In the entries below, find the line containing "onBits () i". Copy it and all lines after it, exactly, through the end.

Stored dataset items
· · ·
-- ==== Sys2Proof/Machine/Biphase.lean ====
section
/-! DEFINITION. biphase_mark_encoder and biphase_mark_decoder (42_biphase_mark.md). -/

namespace Sys2Proof.Machine

/-- One step of the encoder (R151): one data bit becomes two line bits, and the phase is the second of them. -/
def bmcEncStep (cap : Nat) (be : BiphaseEnc) (i o : Fifo Bit) : StepTry BiphaseEnc Bit :=
  match i.read? 0 with
  | none => .blocked .needInputData
  | some b =>
    if o.hasSpace cap 0 2 then
      let h0 := phaseToggle be.phase
      let h1 := phaseData h0 b
      .done { phase := h1 } 1 [h0, h1]
    else .blocked .needOutputSpace

/-- One step of the decoder (R155): two line bits become their exclusive or. -/
def bmcDecStep (cap : Nat) (st : Unit) (i o : Fifo Bit) : StepTry Unit Bit :=
  match i.read? 0, i.read? 1 with
  | some h0, some h1 =>
    if o.hasSpace cap 0 1 then .done st 2 [xor h0 h1] else .blocked .needOutputSpace
  | _, _ => .blocked .needInputData

/-- `BMC_ENC.PROCESS` on its two buffers (R151). -/
def bmcEncProcess (be : BiphaseEnc) (i o : BitBuffer) : StageResult BiphaseEnc :=
  onBits be i o fun cap iq oq => runLoop (bmcEncStep cap) be iq oq

/-- `BMC_DEC.PROCESS` on its two buffers (R155); the decoder is stateless (10_state.md R26). -/
def bmcDecProcess (i o : BitBuffer) : StageResult Unit :=
  onBits () i o fun cap iq oq => runLoop (bmcDecStep cap) () iq oq

/-- `BMC_ENC.PROCESS` where both references name one buffer. -/
def bmcEncOne (be : BiphaseEnc) (b : BitBuffer) : Option (OneResult BiphaseEnc) :=
  onOneBits be b fun cap q => runOne (bmcEncStep cap) cap be q

/-- `BMC_DEC.PROCESS` where both references name one buffer. -/
def bmcDecOne (b : BitBuffer) : Option (OneResult Unit) :=
  onOneBits () b fun cap q => runOne (bmcDecStep cap) cap () q

/-- `BMC_ENC.RESET` (R150). -/
def execBmcEncReset (be : Nat) (s : State) : Host.Outcome State Fault Refusal :=
  withUnit s.bes be fun x => .next ((s.putBe be x.reset).respond (.code .reset))

/-- `BMC_ENC.PROCESS` (R151). -/
def execBmcEncProcess (be inp out : Nat) (s : State) : Host.Outcome State Fault Refusal :=
  withUnit s.bes be fun x => s.process inp out (bmcEncProcess x) (bmcEncOne x) fun s' x' => s'.putBe be x'

/-- `BMC_DEC.RESET` (R154): changes nothing. -/
def execBmcDecReset (s : State) : Host.Outcome State Fault Refusal :=
  .next (s.respond (.code .reset))

/-- `BMC_DEC.PROCESS` (R155). -/
def execBmcDecProcess (inp out : Nat) (s : State) : Host.Outcome State Fault Refusal :=
  s.process inp out bmcDecProcess bmcDecOne fun s' _ => s'

end Sys2Proof.Machine
end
· · ·
* [Result below]
  onBits () i o fun cap iq oq => runLoop (bmcDecStep cap) () iq oq

/-- `BMC_ENC.PROCESS` where both references name one buffer. -/
def bmcEncOne (be : BiphaseEnc) (b : BitBuffer) : Option (OneResult BiphaseEnc) :=
  onOneBits be b fun cap q => runOne (bmcEncStep cap) cap be q

/-- `BMC_DEC.PROCESS` where both references name one buffer. -/
def bmcDecOne (b : BitBuffer) : Option (OneResult Unit) :=
  onOneBits () b fun cap q => runOne (bmcDecStep cap) cap () q

/-- `BMC_ENC.RESET` (R150). -/
def execBmcEncReset (be : Nat) (s : State) : Host.Outcome State Fault Refusal :=
  withUnit s.bes be fun x => .next ((s.putBe be x.reset).respond (.code .reset))

/-- `BMC_ENC.PROCESS` (R151). -/
def execBmcEncProcess (be inp out : Nat) (s : State) : Host.Outcome State Fault Refusal :=
  withUnit s.bes be fun x => s.process inp out (bmcEncProcess x) (bmcEncOne x) fun s' x' => s'.putBe be x'

/-- `BMC_DEC.RESET` (R154): changes nothing. -/
def execBmcDecReset (s : State) : Host.Outcome State Fault Refusal :=
  .next (s.respond (.code .reset))

/-- `BMC_DEC.PROCESS` (R155). -/
def execBmcDecProcess (inp out : Nat) (s : State) : Host.Outcome State Fault Refusal :=
  s.process inp out bmcDecProcess bmcDecOne fun s' _ => s'

end Sys2Proof.Machine
end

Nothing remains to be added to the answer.